Flow cytometry, or fluorescent activated cell sorting (FACS) has become a fundamental method for analyzing and collecting cell populations. Flow cytometry tells you the percentage of cells in a particular population that have the characteristics that you are interested in. These characteristics are defined by the array of surface proteins on each cell. The principle of flow cytometry involves labeling cell surface proteins with fluorophores and using lasers to record the fluorescent profile of a population of cells; these cells can also be sorted and isolated into enriched populations during the FACS process. The results of flow cytometry are read by the technicians and scientists performing the assay, and are typically displayed as two-dimensional dot plots with color density information included for greater detail and dynamic range.
A lateral flow immunoassay is an easy-to-use and inexpensive paper-based device used to detect the presence of specific protein in fluid. The basic immunoassay works by taking advantage of the lock-and-key specificity of antibodies and their corresponding antigens. In the case of a lateral flow immunoassay the capture antibodies are printed onto a paper strip and the liquid moves across it via capillary action. The presence of the target antigen is detected by a colorimetric change on the strip of paper, which also makes the lateral flow assay an example of immunochromatography. The principle component of most immunochromatography devices is usually gold nanoparticles or an enzyme-conjugated bead; the gold nanoparticles have a red hue, and enzyme conjugated beads produce a colorful product when a substrate is introduced into the system. In both instances a positive test result is visible to the naked eye. Most lateral flow immunoassays are qualitative tests, which means that a color change on the test line indicates a positive result while the lack of color indicates a negative result. There is a significant amount of research invested in the development of quantitative lateral flow immunoassays in which numerical analysis of protein concentration is possible.

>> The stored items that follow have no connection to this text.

-- ==== Sys2Proof/Proofs/PhaseInvariant.lean ====
section
/-! PROOFS. Phase boundedness (45_step R104): the oscillators keep the invariant of a run, and every step of a host-driven
machine keeps both phases in `[+0, TWO_PI)`. -/

namespace Sys2Proof.Machine

variable {s : State}

/-- The invariant of R104 as it stands in a run, said without the run state. -/
def RunPhases (s : State) : Prop :=
  inPhase s.lfoPhase = true ∧ inPhase s.carrierPhase = true ∧ legalParams s ∧
  s.mixFrac = mixFraction s ∧ s.amountFrac = amountFraction s ∧ s.lfoInc = lfoIncrement s

theorem phaseBounds_of_running (hr : s.runState = .running) : PhaseBounds s ↔ RunPhases s := by
  simp only [PhaseBounds, RunPhases, hr, true_imp_iff]

theorem phaseBounds_of_not_running (hr : s.runState ≠ .running) :
    PhaseBounds s ↔ inPhase s.lfoPhase = true ∧ inPhase s.carrierPhase = true := by
  simp only [PhaseBounds, hr, false_imp_iff, and_true]

theorem inPhase_zero : inPhase f64Zero = true := by decide

/-- An accepted START puts both phases at `+0` and computes the constants of the run (41_run_control R77). -/
theorem runPhases_startRun (hr : s.runState ≠ .running) (hm : checkMask s = 0) : RunPhases (startRun s) := by
  rw [startRun_of_accepted hr hm]
  exact ⟨inPhase_zero, inPhase_zero, hm, rfl, rfl, rfl⟩

/-- The oscillators of a STEP keep the invariant: they write two phases, which `inPhase_oscillators` bounds. -/
theorem runPhases_oscillators (h : RunPhases s) : RunPhases (oscillators s) := by
  have hbounds : PhaseBounds { s with runState := .running } := (phaseBounds_of_running rfl).2 h
  have hphase := inPhase_oscillators hbounds rfl
  obtain ⟨-, -, hlegal, hmix, hamount, hinc⟩ := h
  rw [oscillators_eq] at hphase ⊢
  exact ⟨hphase.1, hphase.2, hlegal, hmix, hamount, hinc⟩

theorem runPhases_iterate (h : RunPhases s) (k : Nat) : RunPhases (oscillators^[k] s) :=
  Function.Iterate.rec RunPhases h (fun _ => runPhases_oscillators) k

/-! ### Every step of a host-driven machine -/

/-- What the taking of a request and every operation of the host keep, every step of a host-driven machine keeps. -/
theorem step_keeps {P : State → Prop} (htake : ∀ s r rest, P s → P (takeRequest r rest s))
    (hexec : ∀ s t i, P s → isHostOp i = true → exec i s = .next t → P t) {t : State} (hhost : hostDriven s = true)
    (h : P s) (hstep : step s = .next t) : P t := by
  obtain ⟨-, heq⟩ | ⟨r, rest, i, hp, hd, heq⟩ | ⟨r, rest, e, -, -, heq⟩ := step_cases s
  · obtain ⟨-, hengine⟩ | ⟨d, -, hengine⟩ | ⟨-, hengine⟩ := engineStep_cases s
    · cases (heq.trans hengine).symm.trans hstep; exact h
    · exact hexec s t (.stepTake d) h rfl ((heq.trans hengine).symm.trans hstep)
    · exact hexec s t .stepEnd h rfl ((heq.trans hengine).symm.trans hstep)
  · have hr : isHostRequest r = true := by
      rw [hostDriven, hp, List.all_cons, Bool.and_eq_true] at hhost
      exact hhost.1
    exact hexec _ t i (htake s r rest h) (isHostOp_of_decode hr hd) (heq.symm.trans hstep)
  · rw [eq_of_rejectRequest (heq.symm.trans hstep)]
    exact htake s r rest h

/-- The invariant does not speak of the requests and the port. -/
theorem phaseBounds_takeRequest (r : Request) (rest : List Request) :
    PhaseBounds (takeRequest r rest s) ↔ PhaseBounds s := by
  cases r <;> exact Iff.rfl

theorem phaseBounds_startRun (h : PhaseBounds s) : PhaseBounds (startRun s) := by
  obtain ⟨-, heq⟩ | ⟨hr, -, heq⟩ | ⟨hr, hm, -⟩ := startRun_cases s
  · rwa [heq]
  · rw [heq]
    exact (phaseBounds_of_not_running (by simp)).2 ((phaseBounds_of_not_running hr).1 h)
  · obtain ⟨hlfo, hcar, hrun⟩ := runPhases_startRun hr hm
    exact ⟨hlfo, hcar, fun _ => hrun⟩

theorem phaseBounds_writeParam (h : PhaseBounds s) (hr : s.runState ≠ .running) (r : Reg) (d : BitVec 64) :
    PhaseBounds (writeParam r d s) := by
  refine (phaseBounds_of_not_running (by rwa [writeParam_runState])).2 ?_
  rw [writeParam_lfoPhase, writeParam_carrierPhase]
  exact (phaseBounds_of_not_running hr).1 h

theorem phaseBounds_takeStep (h : PhaseBounds s) (hr : s.runState = .running) (d : BitVec 32) :
    PhaseBounds (endStep (outPutOp (computeResult d s))) := by
  obtain ⟨hlfo, hcar, hrun⟩ := runPhases_oscillators ((phaseBounds_of_running hr).1 h)
  rw [takeStep_eq_oscillators]
  exact ⟨hlfo, hcar, fun _ => hrun⟩

theorem phaseBounds_endOfInputStep (h : PhaseBounds s) (hr : s.runState = .running) :
    PhaseBounds (endStep (stopExhOp (inTakeOp (oscillators (beginStep .endOfInput s))))) := by
  obtain ⟨hlfo, hcar, -⟩ := runPhases_oscillators ((phaseBounds_of_running hr).1 h)
  rw [endOfInputStep_eq_oscillators]
  exact (phaseBounds_of_not_running (by simp)).2 ⟨hlfo, hcar⟩

/-- Every operation of the host keeps the phases bounded. -/
theorem phaseBounds_exec {i : Instr} {t : State} (h : PhaseBounds s) (hi : isHostOp i = true)
    (ht : exec i s = .next t) : PhaseBounds t := by
  cases exec_hostEffect hi ht with
  | unchanged => exact h
  | reset => exact (phaseBounds_of_not_running (by simp)).2 ⟨inPhase_zero, inPhase_zero⟩
  | start => exact phaseBounds_startRun h
  | write r d hr => exact phaseBounds_writeParam h hr r d
  | read => exact h
  | take d hr => exact phaseBounds_takeStep h hr d
  | endOfInput hr => exact phaseBounds_endOfInputStep h hr

end Sys2Proof.Machine

namespace Sys2Proof.Proofs

open Sys2Proof Sys2Proof.Machine

/-- Settles O47: neither the taking of a request nor an operation of the host loses the bound. -/
theorem everyStepKeepsThePhasesBounded : Obligations.EveryStepKeepsThePhasesBounded := fun _ _ hhost hbounds hstep =>
  step_keeps (fun _ r rest => (phaseBounds_takeRequest r rest).2) (fun _ _ _ => phaseBounds_exec) hhost hbounds hstep

end Sys2Proof.Proofs
end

An antigen is a substance that is capable of stimulating an immune response and activating white blood cells to produce antibodies. Antigens can be proteins or sugars that are located on the outer surfaces of cells. All cells have antigens including the ones inside the body, bacteria, and even viruses. The antibodies produced by the immune system are custom-fitted to the antigen that initially stimulated the immune response. The antibodies have an antigen recognition site (paratope) that has highly specific affinity for a region on the antigen called the epitope.
Nanobeads have applications ranging from basic science research to clinical imaging and targeted drug delivery. Nanobeads are composites of nanoparticles. Nanoparticles are defined as being less than 100 nanometers in diameter while nanobeads are usually around 50 to 200 nanometers in diameter. There are also microbeads, but these are much larger and have diameters of at least 1000 nanometers, or 1 micrometer, which is close to the size of a cell. Animal cells range from 10 to 30 micrometers in diameter. The size of nanobeads is very important to their function; partly because they are so much smaller than a cell, which enables them to be used for cell labeling and isolation. In the case of magnetic nanobeads, the nanometer size imparts the paramagnetic property that is so valuable for biomagnetic separation, clinical imaging (contrast enhanced magnetic resonance (MRI)), and therapeutics such as magnetic hyperthermia for targeted tumor destruction.